Alerts & Notifications

Configurable alert rules with metric thresholds, event counts, anomaly detection, and status change triggers. Multi-channel notifications via email, Slack, webhooks, and SMS.

Overview

EdgeFlow's alert system monitors device metrics and events, triggering notifications when configurable thresholds are breached.

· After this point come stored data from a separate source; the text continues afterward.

-- ==== Sys2Proof/Laws/State.lean ====
section
/-! SUPPORT. What each shared operation does to each field of the state: one equation per field per operation, true by rfl, so that no later proof unfolds a record update. -/

namespace Sys2Proof.Machine

variable (s : State)

@[simp] theorem State.goto_config (p : Phase) : (s.goto p).config = s.config := rfl
@[simp] theorem State.goto_ctrl (p : Phase) : (s.goto p).ctrl = s.ctrl := rfl
@[simp] theorem State.goto_io (p : Phase) : (s.goto p).io = s.io := rfl
@[simp] theorem State.goto_seq (p : Phase) : (s.goto p).seq = { s.seq with phase := p } := rfl
@[simp] theorem State.goto_transport (p : Phase) : (s.goto p).transport = s.transport := rfl
@[simp] theorem State.goto_trace (p : Phase) : (s.goto p).trace = s.trace := rfl
@[simp] theorem State.goto_inputs (p : Phase) : (s.goto p).inputs = s.inputs := rfl
@[simp] theorem State.goto_draws (p : Phase) : (s.goto p).draws = s.draws := rfl
@[simp] theorem State.goto_polls (p : Phase) : (s.goto p).polls = s.polls := rfl

@[simp] theorem State.withScratch_config (x : Scratch) : (s.withScratch x).config = s.config := rfl
@[simp] theorem State.withScratch_ctrl (x : Scratch) : (s.withScratch x).ctrl = s.ctrl := rfl
@[simp] theorem State.withScratch_io (x : Scratch) : (s.withScratch x).io = s.io := rfl
@[simp] theorem State.withScratch_seq (x : Scratch) : (s.withScratch x).seq = { s.seq with scratch := x } := rfl
@[simp] theorem State.withScratch_transport (x : Scratch) : (s.withScratch x).transport = s.transport := rfl
@[simp] theorem State.withScratch_trace (x : Scratch) : (s.withScratch x).trace = s.trace := rfl
@[simp] theorem State.withScratch_inputs (x : Scratch) : (s.withScratch x).inputs = s.inputs := rfl
@[simp] theorem State.withScratch_draws (x : Scratch) : (s.withScratch x).draws = s.draws := rfl
@[simp] theorem State.withScratch_polls (x : Scratch) : (s.withScratch x).polls = s.polls := rfl

@[simp] theorem State.startAt_config (p : Phase) : (s.startAt p).config = s.config := rfl
@[simp] theorem State.startAt_ctrl (p : Phase) : (s.startAt p).ctrl = s.ctrl := rfl
@[simp] theorem State.startAt_io (p : Phase) : (s.startAt p).io = { s.io with busy := true } := rfl
@[simp] theorem State.startAt_seq (p : Phase) : (s.startAt p).seq = { s.seq with phase := p } := rfl
@[simp] theorem State.startAt_transport (p : Phase) : (s.startAt p).transport = s.transport := rfl
@[simp] theorem State.startAt_trace (p : Phase) : (s.startAt p).trace = s.trace := rfl
@[simp] theorem State.startAt_inputs (p : Phase) : (s.startAt p).inputs = s.inputs := rfl
@[simp] theorem State.startAt_draws (p : Phase) : (s.startAt p).draws = s.draws := rfl
@[simp] theorem State.startAt_polls (p : Phase) : (s.startAt p).polls = s.polls := rfl

@[simp] theorem State.finish_config (st r0 : Word) : (s.finish st r0).config = s.config := rfl
@[simp] theorem State.finish_ctrl (st r0 : Word) : (s.finish st r0).ctrl = s.ctrl := rfl
@[simp] theorem State.finish_io (st r0 : Word) : (s.finish st r0).io = { s.io with st := st, r0 := r0, busy := false } := rfl
@[simp] theorem State.finish_seq (st r0 : Word) : (s.finish st r0).seq = { s.seq with phase := .idle } := rfl
@[simp] theorem State.finish_transport (st r0 : Word) : (s.finish st r0).transport = s.transport := rfl
@[simp] theorem State.finish_trace (st r0 : Word) : (s.finish st r0).trace = s.trace := rfl
@[simp] theorem State.finish_inputs (st r0 : Word) : (s.finish st r0).inputs = s.inputs := rfl
@[simp] theorem State.finish_draws (st r0 : Word) : (s.finish st r0).draws = s.draws := rfl
@[simp] theorem State.finish_polls (st r0 : Word) : (s.finish st r0).polls = s.polls := rfl

@[simp] theorem State.raise_config (e : Failure) (v : Word) : (s.raise e v).config = s.config := rfl
@[simp] theorem State.raise_ctrl (e : Failure) (v : Word) : (s.raise e v).ctrl = s.ctrl := rfl
@[simp] theorem State.raise_io (e : Failure) (v : Word) : (s.raise e v).io = { s.io with st := e.code, r0 := v, busy := false } := rfl
@[simp] theorem State.raise_seq (e : Failure) (v : Word) : (s.raise e v).seq = { s.seq with phase := .idle } := rfl
@[simp] theorem State.raise_transport (e : Failure) (v : Word) : (s.raise e v).transport = s.transport := rfl
@[simp] theorem State.raise_trace (e : Failure) (v : Word) : (s.raise e v).trace = s.trace := rfl
@[simp] theorem State.raise_inputs (e : Failure) (v : Word) : (s.raise e v).inputs = s.inputs := rfl
@[simp] theorem State.raise_draws (e : Failure) (v : Word) : (s.raise e v).draws = s.draws := rfl
@[simp] theorem State.raise_polls (e : Failure) (v : Word) : (s.raise e v).polls = s.polls := rfl

@[simp] theorem State.complete_config (v : Word) : (s.complete v).config = s.config := rfl
@[simp] theorem State.complete_ctrl (v : Word) : (s.complete v).ctrl = s.ctrl := rfl
@[simp] theorem State.complete_io (v : Word) : (s.complete v).io = { s.io with st := 0, r0 := v, busy := false } := rfl
@[simp] theorem State.complete_seq (v : Word) : (s.complete v).seq = { s.seq with phase := .idle } := rfl
@[simp] theorem State.complete_transport (v : Word) : (s.complete v).transport = s.transport := rfl
@[simp] theorem State.complete_trace (v : Word) : (s.complete v).trace = s.trace := rfl
@[simp] theorem State.complete_inputs (v : Word) : (s.complete v).inputs = s.inputs := rfl
@[simp] theorem State.complete_draws (v : Word) : (s.complete v).draws = s.draws := rfl
@[simp] theorem State.complete_polls (v : Word) : (s.complete v).polls = s.polls := rfl

@[simp] theorem State.forgetRbuf_config : (s.forgetRbuf).config = s.config := rfl
@[simp] theorem State.forgetRbuf_ctrl : (s.forgetRbuf).ctrl = s.ctrl := rfl
@[simp] theorem State.forgetRbuf_io : (s.forgetRbuf).io = { s.io with rbuf := Config.freeBytes s.draws } := rfl
@[simp] theorem State.forgetRbuf_seq : (s.forgetRbuf).seq = s.seq := rfl
@[simp] theorem State.forgetRbuf_transport : (s.forgetRbuf).transport = s.transport := rfl
@[simp] theorem State.forgetRbuf_trace : (s.forgetRbuf).trace = s.trace := rfl
@[simp] theorem State.forgetRbuf_inputs : (s.forgetRbuf).inputs = s.inputs := rfl
@[simp] theorem State.forgetRbuf_draws : (s.forgetRbuf).draws = s.draws + 1 := rfl
@[simp] theorem State.forgetRbuf_polls : (s.forgetRbuf).polls = s.polls := rfl

@[simp] theorem State.forgetScratch_config : (s.forgetScratch).config = s.config := rfl
@[simp] theorem State.forgetScratch_ctrl : (s.forgetScratch).ctrl = s.ctrl := rfl
@[simp] theorem State.forgetScratch_io : (s.forgetScratch).io = s.io := rfl
@[simp] theorem State.forgetScratch_seq : (s.forgetScratch).seq = { s.seq with scratch := Config.freeScratch s.draws } := rfl
@[simp] theorem State.forgetScratch_transport : (s.forgetScratch).transport = s.transport := rfl
@[simp] theorem State.forgetScratch_trace : (s.forgetScratch).trace = s.trace := rfl
@[simp] theorem State.forgetScratch_inputs : (s.forgetScratch).inputs = s.inputs := rfl
@[simp] theorem State.forgetScratch_draws : (s.forgetScratch).draws = s.draws + 1 := rfl
@[simp] theorem State.forgetScratch_polls : (s.forgetScratch).polls = s.polls := rfl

Alert rules support multiple trigger types and can send notifications through email, Slack, webhooks, and SMS channels.

Alert Rule Types

Type Description Example
metric_threshold Trigger when a metric exceeds a value CPU > 90% for 5 minutes
event_count Trigger when event frequency exceeds a count More than 10 errors in 1 hour
anomaly ML-based anomaly detection on metrics Unusual memory usage pattern
status_change Trigger on device or flow state change Device goes offline

Severity Levels

Severity Description
Critical Immediate attention required, service impact
High Significant issue, may cause service degradation
Medium Notable condition, should be investigated
Low Minor issue, informational
Info Informational only, no action needed

Alert States

┌─────────┐   threshold   ┌─────────┐   acknowledge   ┌──────────────┐
│  (none) │──────────────>│ Firing  │────────────────>│ Acknowledged │
└─────────┘    breached   └────┬────┘                 └──────┬───────┘
                               │                             │
                          condition                     auto-resolve
                          clears                             │
                               │                             │
                               ▼                             ▼
                          ┌──────────┐                ┌──────────┐
                          │ Resolved │                │ Resolved │
                          └──────────┘                └──────────┘

Notification Channels

Each alert rule can send notifications to multiple channels simultaneously:

Channel Description
Email SMTP-based email notifications with templates
Slack Slack channel messages via webhook
Webhooks HTTP POST to custom endpoints
SMS Text messages via Twilio

Alert Rule Configuration

# Create an alert rule
POST /api/v1/alerts
{
  "name": "High CPU Alert",
  "description": "Alert when CPU exceeds 90% for 5 minutes",
  "type": "metric_threshold",
  "severity": "high",
  "enabled": true,
  "metric": "cpu_usage_percent",
  "condition": "greater_than",
  "threshold": 90,
  "evaluation_interval": 60,
  "evaluation_window": 300,
  "threshold_count": 5,
  "device_id": "dev_abc123",
  "notification_channels": [
    {"type": "email", "config": {"to": "ops@acme.com"}},
    {"type": "slack", "config": {"webhook_url": "https://hooks.slack.com/..."}}
  ],
  "labels": {"team": "ops", "environment": "production"},
  "annotations": {"runbook": "https://wiki.acme.com/high-cpu"}
}

Alert Rule Parameters

Parameter Description
evaluation_interval How often the rule is checked (seconds)
evaluation_window Time window for metric aggregation (seconds)
threshold_count Number of breaches before alert fires
labels Key-value metadata for filtering and grouping
annotations Additional context (runbook URLs, descriptions)

Alert Management

# List all alerts
GET /api/v1/alerts

# Get alert details
GET /api/v1/alerts/:id

# Update alert rule
PUT /api/v1/alerts/:id

# Delete alert rule
DELETE /api/v1/alerts/:id

# Acknowledge a firing alert
POST /api/v1/alerts/:id/acknowledge

Throttling

Alert notifications include built-in throttling to prevent notification storms. Once an alert fires, duplicate notifications for the same rule are suppressed for a configurable period before re-alerting.